1 onion, finely chopped

1 garlic clove, crushed

400g tin chopped tomatoes

1 tsp dried oregano

1 large aubergine, sliced lengthways into 6

1 large courgette, sliced lengthways into 6

390g tin green lentils in water, drained and rinsed

1 beef tomato, thinly sliced

70g pack rocket, to serve


For the topping

350g frozen butternut squash

25g dairy-free spread

25g wholemeal flour

300ml cashew milk


  1. Heat 1 tbsp oil in a saucepan over a medium heat, add the onion and garlic and cook for 5 mins until softened slightly. Add the tomatoes, oregano, 150ml water and some seasoning. Simmer for 15 mins.
  2. Preheat the grill to high and line a large baking sheet with foil. Brush the aubergine and courgette on both sides with the remaining oil and put on the baking sheet.

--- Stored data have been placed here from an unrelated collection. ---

/-- Only the cursor of IN moves, and not back. -/
def InStream.advances (i i' : InStream) : Prop :=
  i'.bytes = i.bytes ∧ (i.cur ≤ i.bytes.length → i.cur ≤ i'.cur ∧ i'.cur ≤ i'.bytes.length)

theorem OutStream.extends_refl (o : OutStream) : o.extends o := ⟨rfl, List.prefix_refl _, id⟩

theorem OutStream.extends_trans {a b c : OutStream} (h1 : a.extends b) (h2 : b.extends c) : a.extends c :=
  ⟨h2.1.trans h1.1, h1.2.1.trans h2.2.1, fun h => h2.2.2 (h1.2.2 h)⟩

theorem InStream.advances_refl (i : InStream) : i.advances i := ⟨rfl, fun h => ⟨le_refl _, h⟩⟩

theorem InStream.advances_trans {a b c : InStream} (h1 : a.advances b) (h2 : b.advances c) : a.advances c := by
  refine ⟨h2.1.trans h1.1, fun h => ?_⟩
  obtain ⟨h3, h4⟩ := h1.2 h
  obtain ⟨h5, h6⟩ := h2.2 h4
  exact ⟨h3.trans h5, h6⟩

theorem outWrite_extends (bs : List Byte) (s : State) :
    ∃ o, (outWrite bs s).state = { s with out := o } ∧ s.out.extends o := by
  refine ⟨_, outWrite_state bs s, rfl, List.prefix_append _ _, ?_⟩
  intro h
  simp only [List.length_append, List.length_take]
  omega

theorem inRead_advances (n : Nat) (s : State) :
    ∃ i, (inRead n s).state = { s with inp := i } ∧ s.inp.advances i := by
  refine ⟨_, inRead_state n s, rfl, ?_⟩
  intro h
  by_cases h2 : s.inp.cur + n ≤ s.inp.bytes.length
  · simp only [if_pos h2]
    exact ⟨Nat.le_add_right _ _, h2⟩
  · simp only [if_neg h2]
    exact ⟨h, le_refl _⟩

/-- The state of a sequence: the first part's, if it raised, or the second's. -/
theorem Result.bind_state_cases {α β : Type} (r : Result α) (f : α → State → Result β) :
    (∃ k, r = .raised k r.state ∧ (r.bind f).state = r.state) ∨
    (∃ a, r = .ok a r.state ∧ (r.bind f).state = (f a r.state).state) := by
  cases r with
  | ok a s => exact .inr ⟨a, rfl, rfl⟩
  | raised k s => exact .inl ⟨k, rfl, rfl⟩

theorem flush_extends (s : State) : ∃ a f o,
    (flush s).state = { s with pacc := a, pfill := f, out := o } ∧ s.out.extends o := by
  unfold flush
  split
  · obtain ⟨o, h1, h2⟩ := outWrite_extends [s.pacc] { s with pacc := 0, pfill := 0 }
    exact ⟨_, _, o, h1, h2⟩
  · exact ⟨_, _, _, rfl, s.out.extends_refl⟩

/-! ### RangeEstimator -/

theorem bodyRangeMinmax_state (s : State) : ∃ r, (bodyRangeMinmax s).state = s.setRange r := by
  rcases blockOperand_cases s with ⟨h, -⟩ | ⟨h, -⟩
  · exact ⟨_, by rw [bodyRangeMinmax, h]; rfl⟩
  · exact ⟨s.range, by rw [bodyRangeMinmax, h]; rfl⟩

theorem bodyRangeLinear_state (s : State) : ∃ r, (bodyRangeLinear s).state = s.setRange r := by
  rcases blockOperand_cases s with ⟨h, -⟩ | ⟨h, -⟩
  · exact ⟨_, by rw [bodyRangeLinear, h]; rfl⟩
  · exact ⟨s.range, by rw [bodyRangeLinear, h]; rfl⟩

theorem bodyRangeRegress_state (s : State) : ∃ r, (bodyRangeRegress s).state = s.setRange r := by
  rcases blockOperand_cases s with ⟨h, -⟩ | ⟨h, -⟩
  · rw [bodyRangeRegress, h, Result.bind_ok]
    split
    · exact ⟨s.range, rfl⟩
    · exact ⟨_, rfl⟩
  · exact ⟨s.range, by rw [bodyRangeRegress, h]; rfl⟩

/-! ### Quantizer -/

theorem bodyQuantize_state (s : State) : ∃ a p e,
    (bodyQuantize s).state = { s with resIdx := a, resPix := p, resErr := e } := by
  rcases pixelOperand_cases s with ⟨h, -⟩ | ⟨h, -⟩
  · exact ⟨_, _, _, by rw [bodyQuantize, h]; rfl⟩
  · exact ⟨s.resIdx, s.resPix, s.resErr, by rw [bodyQuantize, h]; rfl⟩

theorem bodyDequantize_state (k : Nat) (s : State) : ∃ p, (bodyDequantize k s).state = { s with resPix := p } := by
  rcases indexOperand_cases k s with ⟨h, -⟩ | ⟨h, -⟩
  · exact ⟨_, by rw [bodyDequantize, h]; rfl⟩
  · exact ⟨s.resPix, by rw [bodyDequantize, h]; rfl⟩

theorem bodyDequantizeSt_state (k : Nat) (s : State) :
    (bodyDequantizeSt k s).state = s ∨
    (s.ax.toNat < s.iw.toNat ∧ s.ay.toNat < s.ih.toNat ∧ ∃ p,
      (bodyDequantizeSt k s).state = { s with resPix := p }.pixWrite s.ax.toNat s.ay.toNat p) := by
  rcases indexOperand_cases k s with ⟨h, -⟩ | ⟨h, -⟩
  · rcases pixelOperand_cases s with ⟨h2, hx, hy⟩ | ⟨h2, -⟩
    · exact .inr ⟨hx, hy, _, by rw [bodyDequantizeSt, h, Result.bind_ok, h2]; rfl⟩
    · exact .inl (by rw [bodyDequantizeSt, h, Result.bind_ok, h2]; rfl)
  · exact .inl (by rw [bodyDequantizeSt, h]; rfl)

/-! ### BitPacker -/

theorem bodyPackCtrl_state (s : State) : ∃ a f o,
    (bodyPackCtrl s).state = { s with pacc := a, pfill := f, out := o } ∧ s.out.extends o := by
  obtain ⟨a, f, o, h1, h2⟩ := flush_extends s
  rcases Result.bind_state_cases (flush s) (fun _ s => outWrite (ctrlBytes s.range) s) with ⟨k, -, h⟩ | ⟨u, -, h⟩
  · exact ⟨a, f, o, h.trans h1, h2⟩
  · obtain ⟨o', h3, h4⟩ := outWrite_extends (ctrlBytes (flush s).state.range) (flush s).state
    rw [h1] at h3 h4
    exact ⟨a, f, o', by rw [bodyPackCtrl, h, h1]; exact h3, OutStream.extends_trans h2 h4⟩

theorem bodyUnpackCtrl_state (s : State) : ∃ r i,
    (bodyUnpackCtrl s).state = { s.setRange r with uacc := 0, uavail := 0, inp := i } ∧ s.inp.advances i := by
  obtain ⟨i, h1, h2⟩ := inRead_advances 4 s.alignIn
  rcases Result.bind_state_cases (inRead 4 s.alignIn) (fun b s => .ok () (s.setRange (ctrlDecode b))) with
    ⟨k, -, h⟩ | ⟨b, -, h⟩
  · exact ⟨s.range, i, by rw [bodyUnpackCtrl, h, h1]; rfl, h2⟩
  · exact ⟨ctrlDecode b, i, by rw [bodyUnpackCtrl, h, h1]; rfl, h2⟩

theorem packOne_state (k : Nat) (s : State) : ∃ a f o,
    (packOne k s).state = { s with pacc := a, pfill := f, out := o } ∧ s.out.extends o := by
  unfold packOne
  simp only
  split
  · obtain ⟨o, h1, h2⟩ := outWrite_extends [s.pacc ||| BitVec.ofNat 8 k <<< s.pfill.toNat] { s with pacc := 0, pfill := 0 }
    exact ⟨_, _, o, h1, h2⟩
  · exact ⟨_, _, _, rfl, s.out.extends_refl⟩

theorem bodyPackIdx_state (k : Nat) (s : State) : ∃ a f o,
    (bodyPackIdx k s).state = { s with pacc := a, pfill := f, out := o } ∧ s.out.extends o := by
  rcases indexOperand_cases k s with ⟨h, -⟩ | ⟨h, -⟩
  · obtain ⟨a, f, o, h1, h2⟩ := packOne_state k s
    exact ⟨a, f, o, by rw [bodyPackIdx, h]; exact h1, h2⟩
  · exact ⟨s.pacc, s.pfill, s.out, by rw [bodyPackIdx, h]; rfl, s.out.extends_refl⟩

theorem refill_state (s : State) : ∃ a v i,
    (refill s).state = { s with uacc := a, uavail := v, inp := i } ∧ s.inp.advances i := by
  unfold refill
  split
  · obtain ⟨i, h1, h2⟩ := inRead_advances 1 s
    rcases Result.bind_state_cases (inRead 1 s) (fun b s => .ok () { s with uacc := b.getD 0 0, uavail := 8 }) with
      ⟨k, -, h⟩ | ⟨b, -, h⟩
    · exact ⟨s.uacc, s.uavail, i, by rw [h, h1], h2⟩
    · exact ⟨b.getD 0 0, 8, i, by rw [h, h1]; rfl, h2⟩
  · exact ⟨_, _, _, rfl, s.inp.advances_refl⟩

theorem bodyUnpackIdx_state (s : State) : ∃ x a v i,
    (bodyUnpackIdx s).state = { s with resIdx := x, uacc := a, uavail := v, inp := i } ∧ s.inp.advances i := by
  obtain ⟨a, v, i, h1, h2⟩ := refill_state s
  cases h : refill s with
  | ok u t =>
    rw [h] at h1
    change t = _ at h1
    subst h1
    exact ⟨_, _, _, i, by rw [bodyUnpackIdx, h]; rfl, h2⟩
  | raised k t =>
    rw [h] at h1
    change t = _ at h1
    subst h1
    exact ⟨s.resIdx, a, v, i, by rw [bodyUnpackIdx, h]; rfl, h2⟩

theorem bodySizetabWrite_state (k : Nat) (s : State) :
    (bodySizetabWrite k s).state = s ∨
    (s.ax.toNat < s.mbw ∧ s.ay.toNat < s.mbh ∧ k ≤ 2 ∧
      (bodySizetabWrite k s).state = s.tabWrite (s.ay.toNat * s.mbw + s.ax.toNat) k) := by
  rcases macroblockOperand_cases s with ⟨h, hx, hy⟩ | ⟨h, -⟩
  · rcases codeOperand_cases k s with ⟨h2, hk⟩ | ⟨h2, -⟩
    · exact .inr ⟨hx, hy, hk, by rw [bodySizetabWrite, h, Result.bind_ok, h2]; rfl⟩
    · exact .inl (by rw [bodySizetabWrite, h, Result.bind_ok, h2]; rfl)
  · exact .inl (by rw [bodySizetabWrite, h]; rfl)

theorem bodySizetabRead_state (s : State) : ∃ x, (bodySizetabRead s).state = { s with resIdx := x } := by
  rcases macroblockOperand_cases s with ⟨h, -⟩ | ⟨h, -⟩
  · exact ⟨_, by rw [bodySizetabRead, h]; rfl⟩
  · exact ⟨s.resIdx, by rw [bodySizetabRead, h]; rfl⟩

theorem bodySizetabLoad_state (s : State) : ∃ bs i,
    (bodySizetabLoad s).state = { s.tabLoad bs with uacc := 0, uavail := 0, inp := i } ∧
    bs.length ≤ s.tabLen ∧ s.inp.advances i := by
  obtain ⟨i, h1, h2⟩ := inRead_advances s.tabLen s.alignIn
  have hlen : (inBytes s.tabLen s).length ≤ s.tabLen := by
    rw [inBytes_length_short]
    exact Nat.min_le_left _ _
  have hst : (bodySizetabLoad s).state = (inRead s.tabLen s.alignIn).state.tabLoad (inBytes s.tabLen s) := by
    have hb : inBytes s.tabLen s = inBytes s.tabLen s.alignIn := rfl
    rw [bodySizetabLoad, hb]
    generalize s.alignIn = t
    generalize s.tabLen = n
    by_cases h : t.inp.cur + n ≤ t.inp.bytes.length
    · simp only [inRead, if_pos h]
      rfl
    · simp only [inRead, if_neg h]
      rfl
  exact ⟨_, i, by rw [hst, h1]; rfl, hlen, h2⟩

/-! ### MacroblockSelector -/

theorem selectShift_le (p : Config.Params) (n e0 e1 : Nat) : selectShift p n e0 e1 ≤ 2 := by
  unfold selectShift
  split
  · decide
  · split <;> decide

/-- What SELECT_MB leaves: it raised before the trial, or it has written its code and registers. -/
theorem bodySelectMb_state (s : State) :
    ((bodySelectMb s).state = s) ∨
    (s.ax.toNat < s.mbw ∧ s.ay.toNat < s.mbh ∧ ∃ a f o, s.out.extends o ∧
      ((bodySelectMb s).state = { s with pacc := a, pfill := f, out := o } ∨
       ∃ e0 e1 e2 x e sel, sel ≤ 2 ∧
        (bodySelectMb s).state =
          { s.tabWrite (s.ay.toNat * s.mbw + s.ax.toNat) sel with
            pacc := a, pfill := f, out := o, errAcc0 := e0, errAcc1 := e1, errAcc2 := e2, resIdx := x, resErr := e })) := by
  rcases macroblockOperand_cases s with ⟨h, hx, hy⟩ | ⟨h, -⟩
  · refine .inr ⟨hx, hy, ?_⟩
    obtain ⟨a, f, o, h1, h2⟩ := flush_extends s
    cases hf : flush s with
    | ok u t =>
      rw [hf] at h1
      change t = _ at h1
      subst h1
      rw [bodySelectMb, h, Result.bind_ok, hf, Result.bind_ok]
      generalize hm : (⟨s.ax.toNat * s.bw.toNat, s.ay.toNat * s.bh.toNat, s.ay.toNat * s.mbw + s.ax.toNat⟩ : Macroblock) = mb
      generalize ht : ({ s with pacc := a, pfill := f, out := o } : State) = t
      obtain ⟨o', h3, h4⟩ := outWrite_extends (t.trial mb (t.selectedShift mb)).1 (t.recordSelection mb)
      rw [h3]
      have ho : t.out = o := by rw [← ht]
      rw [State.recordSelection_out, ho] at h4
      refine ⟨a, f, o', OutStream.extends_trans h2 h4, .inr ⟨sat32 (t.trial mb 0).2, sat32 (t.trial mb 1).2, sat32 (t.trial mb 2).2,
        BitVec.ofNat 8 (t.selectedShift mb), sat32 (t.trial mb (t.selectedShift mb)).2, t.selectedShift mb, selectShift_le _ _ _ _, ?_⟩⟩
      subst hm
      subst ht
      rfl
    | raised k t =>
      rw [hf] at h1
      change t = _ at h1
      subst h1
      exact ⟨a, f, o, h2, .inl (by rw [bodySelectMb, h, Result.bind_ok, hf]; rfl)⟩
  · exact .inl (by rw [bodySelectMb, h]; rfl)

/-- Pixel writes change only PIXMEM, and what every pixel write at one of the coordinates keeps, they keep. -/
theorem writePixels_state (l : List ((Nat × Nat) × Pixel)) : ∀ s : State, ∃ m,
    s.writePixels l = { s with pixmem := m } ∧
    ∀ P : Memory → Prop,
      (∀ c ∈ l, ∀ m, P m → P (m.setAll (s.pixAddr c.1.1 c.1.2) [c.2.c0, c.2.c1, c.2.c2])) → P s.pixmem → P m := by
  induction l with
  | nil => exact fun s => ⟨s.pixmem, rfl, fun P _ h => h⟩
  | cons c l ih =>
    intro s
    obtain ⟨m, h1, h2⟩ := ih (s.pixWrite c.1.1 c.1.2 c.2)
    refine ⟨m, by rw [State.writePixels, h1]; rfl, fun P hP h0 => ?_⟩
    exact h2 P (fun d hd m' hm' => hP d (List.mem_cons_of_mem _ hd) m' hm') (hP c (by simp) _ h0)

/-- A microblock's decoding moves IN's cursor and writes only pixels of its block; it writes none when a read is short. -/
theorem decodeMicro_state (b : Block) (s : State) : ∃ m i,
    (decodeMicro b s).state = { s with pixmem := m, inp := i } ∧ s.inp.advances i ∧
    ∀ P : Memory → Prop,
      (∀ c ∈ b.coords, ∀ (m : Memory) (p : Pixel), P m → P (m.setAll (s.pixAddr c.1 c.2) [p.c0, p.c1, p.c2])) →
      P s.pixmem → P m := by
  obtain ⟨i, h1, h2⟩ := inRead_advances 4 s
  cases hr : inRead 4 s with
  | raised k t =>
    rw [hr] at h1
    exact ⟨s.pixmem, i, by rw [decodeMicro, hr]; exact h1, h2, fun P _ h => h⟩
  | ok cb t =>
    rw [hr] at h1
    change t = _ at h1
    obtain ⟨i', h3, h4⟩ := inRead_advances (t.indexBytes b.w b.h) t
    have h5 : s.inp.advances i' := by
      have : t.inp = i := by rw [h1]
      exact InStream.advances_trans h2 (this ▸ h4)
    cases hr2 : inRead (t.indexBytes b.w b.h) t with
    | raised k u =>
      rw [hr2] at h3
      change u = _ at h3
      exact ⟨s.pixmem, i', by rw [decodeMicro, hr, Result.bind_ok, hr2, Result.bind_raised, Result.state, h3, h1], h5,
        fun P _ h => h⟩
    | ok ib u =>
      rw [hr2] at h3
      change u = _ at h3
      generalize hl : b.coords.zip ((unpackIndices u.qsb.toNat u.stepCount ib (b.w * b.h)).map
        (dequant u.stepCount (ctrlDecode cb))) = l
      obtain ⟨m, h6, h7⟩ := writePixels_state l u
      refine ⟨m, i', ?_, h5, fun P hP h0 => ?_⟩
      · rw [decodeMicro, hr, Result.bind_ok, hr2, Result.bind_ok]
        simp only [hl, h6, Result.state]
        rw [h3, h1]
      · refine h7 P (fun c hc m' hm' => ?_) (by rw [h3, h1]; exact h0)
        have hc2 : c.1 ∈ b.coords := by
          rw [← hl] at hc
          exact (List.of_mem_zip hc).1
        have ha : u.pixAddr c.1.1 c.1.2 = s.pixAddr c.1.1 c.1.2 := by rw [h3, h1]; rfl
        rw [ha]
        exact hP c.1 hc2 m' c.2 hm'

/-- So does the decoding of microblocks in order, whichever way it ends. -/
theorem decodeMicros_state (bs : List Block) : ∀ s : State, ∃ m i,
    (decodeMicros bs s).state = { s with pixmem := m, inp := i } ∧ s.inp.advances i ∧
    ∀ P : Memory → Prop,
      (∀ b ∈ bs, ∀ c ∈ b.coords, ∀ (m : Memory) (p : Pixel), P m →
        P (m.setAll (s.pixAddr c.1 c.2) [p.c0, p.c1, p.c2])) →
      P s.pixmem → P m := by
  induction bs with
  | nil => exact fun s => ⟨s.pixmem, s.inp, rfl, s.inp.advances_refl, fun P _ h => h⟩
  | cons b bs ih =>
    intro s
    obtain ⟨m, i, h1, h2, h3⟩ := decodeMicro_state b s
    cases hr : decodeMicro b s with
    | raised k t =>
      rw [hr] at h1
      refine ⟨m, i, by rw [decodeMicros, hr]; exact h1, h2, fun P hP h0 => h3 P (fun c hc => hP b (by simp) c hc) h0⟩
    | ok u t =>
      rw [hr] at h1
      change t = _ at h1
      obtain ⟨m', i', h4, h5, h6⟩ := ih t
      refine ⟨m', i', by rw [decodeMicros, hr, Result.bind_ok, h4, h1], ?_, fun P hP h0 => ?_⟩
      · have : t.inp = i := by rw [h1]
        exact InStream.advances_trans h2 (this ▸ h5)
      · refine h6 P (fun b' hb' c hc m'' p hm'' => ?_) ?_
        · have ha : t.pixAddr c.1 c.2 = s.pixAddr c.1 c.2 := by rw [h1]; rfl
          rw [ha]
          exact hP b' (List.mem_cons_of_mem _ hb') c hc m'' p hm''
        · rw [h1]
          exact h3 P (fun c hc => hP b (by simp) c hc) h0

Grill for 3-5 mins each side until tender and golden.
  3. Preheat the oven to gas 5, 190°C, fan 170°C. Stir the lentils into the tomato sauce; simmer for 10 mins. Spoon half the sauce into a deep baking dish and cover with the courgette, followed by the sliced tomato; season. Spoon the rest of the sauce on top and cover with the aubergine. Set aside.
  4. For the topping, steam the butternut squash for 10-12 mins until tender, then blitz in a food processor until smooth. Melt the dairy-free spread in a saucepan over a medium heat; stir in the flour to make a paste. Remove from the heat and whisk in the cashew milk. Return to the heat, bring to the boil, then simmer, stirring, for 2 mins.
  5. Stir in the squash and season, then spoon the sauce over the aubergines. Bake for 25 mins. Serve with the rocket.